[Collected data]
-- ==== Sys2Proof/Machine/Step.lean ====
section
/-! DEFINITION. One step of the machine: the next command of the command port, performed to completion (R98). With nothing
pending the block "is idle and keeps all state" (60_exceptions.md R289). -/

namespace Sys2Proof.Machine

open Sys2Proof

/-- One step. -/
def step (s : State) : Host.Outcome State Fault Refusal :=
  match fetch s with
  | .idle => .next s
  | .command i s' => exec i s'
  | .bad s' => rejectCommand s'

/-- The state with one command put at the front of the command port, where `step` takes its next command. -/
def State.withFetchWord (s : State) (nbits w : Nat) : State := s.setCmd (commandBytes nbits w ++ s.cmd)

end Sys2Proof.Machine
end

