-- ==== Sys2Proof/Certificates/Slice0/Obligations.lean ====
section
/-! DEFINITION. The statements about the machine. Each says in its docstring which rule of the spec it formalises, or that it
states a choice of the model. -/

open Sys2Proof Sys2Proof.Machine

/-! ## Commands and answers -/

/-- R98, R99: when the bytes on the command port decode to a command, a step performs it, its bytes taken off the port. -/
def Obligations.StepPerformsTheDecodedCommand : Prop :=
  ∀ (s : State) (i : Instr) (rest : List Byte), decode s.cmd = .ok (i, rest) → step s = exec i (s.setCmd rest)

/-- R289: with no command given the block keeps all state. That a step is taken at all is the model's (assumptions 1, 2). -/
def Obligations.IdleCommandPortKeepsTheState : Prop :=
  ∀ s : State, s.cmd = [] → step s = .next s

/-- R101: a reserved opcode is a one-byte command that raises `BadCommand` and changes nothing else; so does a symbol operand
above 256. 48 of the 256 opcode bytes are defined. -/
def Obligations.ReservedOpcodesAndLargeSymbolsAreBadCommands : Prop :=
  (definedOpcodes.length = 48 ∧ definedOpcodes.Nodup)
    ∧ (∀ (s : State) (op : Byte) (rest : List Byte), s.cmd = op :: rest → op ∉ definedOpcodes → s.status = 0 →
        step s = .next ((s.setCmd rest).failed 7))
    ∧ ∀ (s : State) (v : BitVec 16), 256 < v.toNat → s.status = 0 →
        exec (.hfEsym v) s = .next (s.failed 7) ∧ exec (.acEsym v) s = .next (s.failed 7)
          ∧ exec (.rcEsym v) s = .next (s.failed 7)

/-- THE MODEL'S CHOICE (assumption 3): an opcode whose operand bytes are not all there is `BadCommand`, and all the bytes are
taken off the port. -/
def Obligations.IncompleteCommandIsBadCommand : Prop :=
  ∀ (s : State) (op : Byte) (rest : List Byte), s.cmd = op :: rest → op ∈ definedOpcodes →
    rest.length + 1 < commandLength op → s.status = 0 → step s = .next ((s.setCmd []).failed 7)

/-- R99, R100: decoding what the encoder writes gives the command back, with every operand at every value, and leaves the bytes
after it. -/
def Obligations.EncodedCommandsDecodeBack : Prop :=
  ∀ (i : Instr) (rest : List Byte), decode (encode i ++ rest) = .ok (i, rest)

/-- R99, R101: every byte string either is the encoding of one command with bytes after it, which is what the decoder reads, or
the decoder gives no command. -/
def Obligations.DecodedBytesAreTheEncoding : Prop :=
  ∀ bs : List Byte,
    (∀ (i : Instr) (rest : List Byte), decode bs = .ok (i, rest) ↔ bs = encode i ++ rest)
      ∧ ((¬ ∃ (i : Instr) (rest : List Byte), bs = encode i ++ rest) ↔ ∃ e, decode bs = .error e)

/-- R99, R100: words written out from the table's encodings. -/
def Obligations.WrittenWordsDecodeToTheirCommands : Prop :=
  decodeTableWord 8 0b00000011 = some .coreRewind
    ∧ decodeTableWord 40 0b0100111001001101010001100100100000010000 = some (.leWr32 0x4E4D4648#32)
    ∧ decodeTableWord 16 0b1111111000100001 = some (.bwWbit 0xFE#8)
    ∧ decodeTableWord 8 0b00110001 = some .brRbit
    ∧ decodeTableWord 16 0b0100000101000001 = some (.fmAcc 0x41#8)
    ∧ decodeTableWord 24 0b000000010000000001010010 = some (.hfEsym 0x100#16)
    ∧ decodeTableWord 8 0b01101111 = some .acDec
    ∧ decodeTableWord 24 0b000000000110000101110001 = some (.rcEsym 0x61#16)
    ∧ decodeTableWord 8 0b10000011 = some .rlDrec
    ∧ decodeTableWord 8 0b10010000 = none

/-- R281: while the status is not 0 every command but `CORE.RESET` does nothing and answers with the status; that holds for
every opcode byte, reserved ones included; `CORE.RESET` is always performed. -/
def Obligations.NonzeroStatusRefusesAllButReset : Prop :=
  (∀ (i : Instr) (s : State), s.status ≠ 0 → i ≠ .coreReset → exec i s = .next { s with resp := answerError s.status })
    ∧ (∀ (s : State) (op : Byte) (rest : List Byte), s.status ≠ 0 → s.cmd = op :: rest → op ≠ 0x01 →
        ∃ c, step s = .next { s with cmd := c, resp := answerError s.status })
    ∧ ∀ s : State, ∃ t, exec .coreReset s = .next t ∧ t.status = 0

/-- R290, R292, R293: `CORE.NOP` and `CORE.STATUS` change nothing, refused or not, and answer with the status; `CORE.REWIND`
sets the cursor to 0 and nothing else, unless it is refused. -/
def Obligations.NopStatusAndRewind : Prop :=
  (encode .coreNop = [0x00] ∧ encode .coreStatus = [0x02] ∧ encode .coreRewind = [0x03])
    ∧ (∀ s : State, exec .coreNop s = .next { s with resp := answerError s.status }
        ∧ exec .coreStatus s = .next { s with resp := answerError s.status })
    ∧ ∀ s : State,
        (s.status = 0 → exec .coreRewind s = .next { s with src := { s.src with pos := 0 }, resp := answerNone })
        ∧ (s.status ≠ 0 → exec .coreRewind s = .next { s with resp := answerError s.status })

/-- R291, R39: whatever the status, `CORE.RESET` gives every register and table its reset value and touches neither stream.
Nothing is said of the arena, whose contents the spec leaves unspecified (assumption 9). -/
def Obligations.ResetRestoresEveryRegister : Prop :=
  encode .coreReset = [0x01]
    ∧ ∀ s : State, ∃ t, exec .coreReset s = .next t ∧ t.status = 0
        ∧ (t.bw.acc = 0 ∧ t.bw.cnt = 0) ∧ (t.br.cur = 0 ∧ t.br.rem = 0 ∧ t.br.eof = false)
        ∧ (∀ x : Symbol, t.fm.freqAt x = 0) ∧ (∀ i, i ≤ 257 → t.fm.cumAt i = 0)
        ∧ (t.hf.n = 0 ∧ t.hf.root = 0x3FF#10 ∧ t.hf.walk = 0x3FF#10)
        ∧ (∀ x : Symbol, t.hf.len[x] = 0 ∧ t.hf.bits[x] = 0)
        ∧ (t.ac.low = 0 ∧ t.ac.high.toNat = 2 ^ 32 - 1 ∧ t.ac.code = 0 ∧ t.ac.pend = 0 ∧ t.ac.zfill = 0)
        ∧ (t.rc.low = 0 ∧ t.rc.high.toNat = 2 ^ 32 - 1 ∧ t.rc.code = 0 ∧ t.rc.zfill = 0)
        ∧ (t.rl.cur = 0 ∧ t.rl.cnt = 0)
        ∧ t.src = s.src ∧ t.snk = s.snk ∧ t.cmd = s.cmd ∧ t.resp = answerNone

/-- R302: "`INIT` after reset changes nothing". -/
def Obligations.InitAfterResetChangesNothing : Prop :=
  ∀ s : State, ∃ t, exec .coreReset s = .next t
    ∧ ∀ i, i ∈ [Instr.bwInit, .brInit, .acEinit, .rcEinit, .rlEinit, .fmClr] → exec i t = .next t

/-- R98, R100, R25: what is on the result port after a command: the status; a value only from the operations whose row says so;
a clean end only from `LE.RD32` and `RL.DREC`; 0 for the value under any other tag; no value with an error. The status is
changed only when it is 0, or by reset. -/
def Obligations.EveryAnswerFollowsTheResultPortRule : Prop :=
  ∀ (i : Instr) (s t : State), exec i s = .next t →
    (∃ r, t.resp = some r ∧ r.status = t.status ∧ (r.tag ≠ .val → r.val = 0) ∧ (t.status ≠ 0 → r.tag = .none)
      ∧ (r.tag = .val → i ∈ [Instr.leRd32, .brRbit, .brEof, .hfStep, .hfDsym, .acDsym, .rcDsym, .rlDrec]
          ∨ ∃ v, i = .fmFind v)
      ∧ (r.tag = .ceof → i = .leRd32 ∨ i = .rlDrec))
    ∧ (t.status = s.status ∨ s.status = 0 ∨ i = .coreReset ∧ t.status = 0)

/-! ## Every step -/

/-- R60, R62, R74: no step changes the source's bytes or the sink's capacity, or a byte already in the sink; the cursor stays
in the source, the sink within its capacity. That the capacity is a field of the state is the model's (assumption 7), and so
is the command port as a queue of bytes that are only taken from its front (assumption 1). -/
def Obligations.StepsKeepTheStreamsWellFormed : Prop :=
  ∀ s t : State, step s = .next t →
    t.src.data = s.src.data ∧ t.snk.cap = s.snk.cap ∧ s.snk.data <+: t.snk.data ∧ t.cmd <:+ s.cmd
      ∧ (Memory.wf s.src s.snk = true → Memory.wf t.src t.snk = true)

/-- R27, R30, R31, R32, R39, R160, R163, R166, R202(a), R230(a): the registers stay in their legal ranges, the
tree a strict tree with the walker in its place, the code table within its legal values. -/
def Obligations.StepsKeepTheRegistersLegal : Prop :=
  ∀ s t : State, s.Legal → step s = .next t → t.Legal

/-- R301, R39: an instance just made has legal registers, the cursor at 0, an empty sink, and the reset value in every
register. Its empty ports are the model's choice (assumptions 1, 4). -/
def Obligations.NewInstanceIsLegal : Prop :=
  ∀ (data : List Byte) (cap : Option Nat),
    (State.attach data cap).Legal ∧ Memory.wf (State.attach data cap).src (State.attach data cap).snk = true
      ∧ (State.attach data cap).src = ⟨data, 0⟩ ∧ (State.attach data cap).snk = ⟨[], cap⟩
      ∧ exec .coreReset (State.attach data cap) = .next { State.attach data cap with resp := answerNone }

/-- R319: "Every operation terminates on every input." No command ends in the model's loop bound (assumption 12). -/
def Obligations.EveryCommandEnds : Prop :=
  ∀ (i : Instr) (s : State), s.registersLegal → ∃ t, exec i s = .next t

/-! ## LE -/

/-- R128: `LE.WR32` writes four bytes, least significant first; it stops at the first byte that does not fit, and the earlier
ones stay. -/
def Obligations.WordsAreWrittenLittleEndian : Prop :=
  ∀ (s : State) (v : Word), s.status = 0 →
    encode (.leWr32 v) = [0x10, v.extractLsb' 0 8, v.extractLsb' 8 8, v.extractLsb' 16 8, v.extractLsb' 24 8]
      ∧ (s.hasRoom 4 = true → exec (.leWr32 v) s = .next { s.wrote
          [v.extractLsb' 0 8, v.extractLsb' 8 8, v.extractLsb' 16 8, v.extractLsb' 24 8] with resp := answerNone })
      ∧ ∀ m, s.roomOnlyFor m 4 → exec (.leWr32 v) s = .next ((s.wrote
          ([v.extractLsb' 0 8, v.extractLsb' 8 8, v.extractLsb' 16 8, v.extractLsb' 24 8].take m)).failed 5)

/-- R129: `LE.RD32` by how many bytes the source still holds: none, 1 to 3, 4 or more. -/
def Obligations.WordsAreReadLittleEndian : Prop :=
  encode .leRd32 = [0x11]
    ∧ ∀ s : State, s.status = 0 →
        (s.remaining = [] → exec .leRd32 s = .next { s with resp := answerCeof })
        ∧ (1 ≤ s.remaining.length → s.remaining.length ≤ 3 →
            exec .leRd32 s = .next ((s.consumed s.remaining.length).failed 1))
        ∧ ∀ (b0 b1 b2 b3 : Byte) (rest : List Byte), s.remaining = b0 :: b1 :: b2 :: b3 :: rest →
            exec .leRd32 s = .next { s.consumed 4 with resp := answerVal (BitVec.ofNat 32
              (b0.toNat + 2 ^ 8 * b1.toNat + 2 ^ 16 * b2.toNat + 2 ^ 24 * b3.toNat)) }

• _What is expected_: All that is wanted is a faithful reproduction of the line above with "s' => rejectCommand s'", the line with "op ∈ definedOpcodes →", and every line in between.

• _Solution to this problem_:
  | .bad s' => rejectCommand s'

/-- The state with one command put at the front of the command port, where `step` takes its next command. -/
def State.withFetchWord (s : State) (nbits w : Nat) : State := s.setCmd (commandBytes nbits w ++ s.cmd)

end Sys2Proof.Machine
end

-- ==== Sys2Proof/Certificates/Slice0/Obligations.lean ====
section
/-! DEFINITION. The statements about the machine. Each says in its docstring which rule of the spec it formalises, or that it
states a choice of the model. -/

open Sys2Proof Sys2Proof.Machine

/-! ## Commands and answers -/

/-- R98, R99: when the bytes on the command port decode to a command, a step performs it, its bytes taken off the port. -/
def Obligations.StepPerformsTheDecodedCommand : Prop :=
  ∀ (s : State) (i : Instr) (rest : List Byte), decode s.cmd = .ok (i, rest) → step s = exec i (s.setCmd rest)

/-- R289: with no command given the block keeps all state. That a step is taken at all is the model's (assumptions 1, 2). -/
def Obligations.IdleCommandPortKeepsTheState : Prop :=
  ∀ s : State, s.cmd = [] → step s = .next s

/-- R101: a reserved opcode is a one-byte command that raises `BadCommand` and changes nothing else; so does a symbol operand
above 256. 48 of the 256 opcode bytes are defined. -/
def Obligations.ReservedOpcodesAndLargeSymbolsAreBadCommands : Prop :=
  (definedOpcodes.length = 48 ∧ definedOpcodes.Nodup)
    ∧ (∀ (s : State) (op : Byte) (rest : List Byte), s.cmd = op :: rest → op ∉ definedOpcodes → s.status = 0 →
        step s = .next ((s.setCmd rest).failed 7))
    ∧ ∀ (s : State) (v : BitVec 16), 256 < v.toNat → s.status = 0 →
        exec (.hfEsym v) s = .next (s.failed 7) ∧ exec (.acEsym v) s = .next (s.failed 7)
          ∧ exec (.rcEsym v) s = .next (s.failed 7)

/-- THE MODEL'S CHOICE (assumption 3): an opcode whose operand bytes are not all there is `BadCommand`, and all the bytes are
taken off the port. -/
def Obligations.IncompleteCommandIsBadCommand : Prop :=
  ∀ (s : State) (op : Byte) (rest : List Byte), s.cmd = op :: rest → op ∈ definedOpcodes →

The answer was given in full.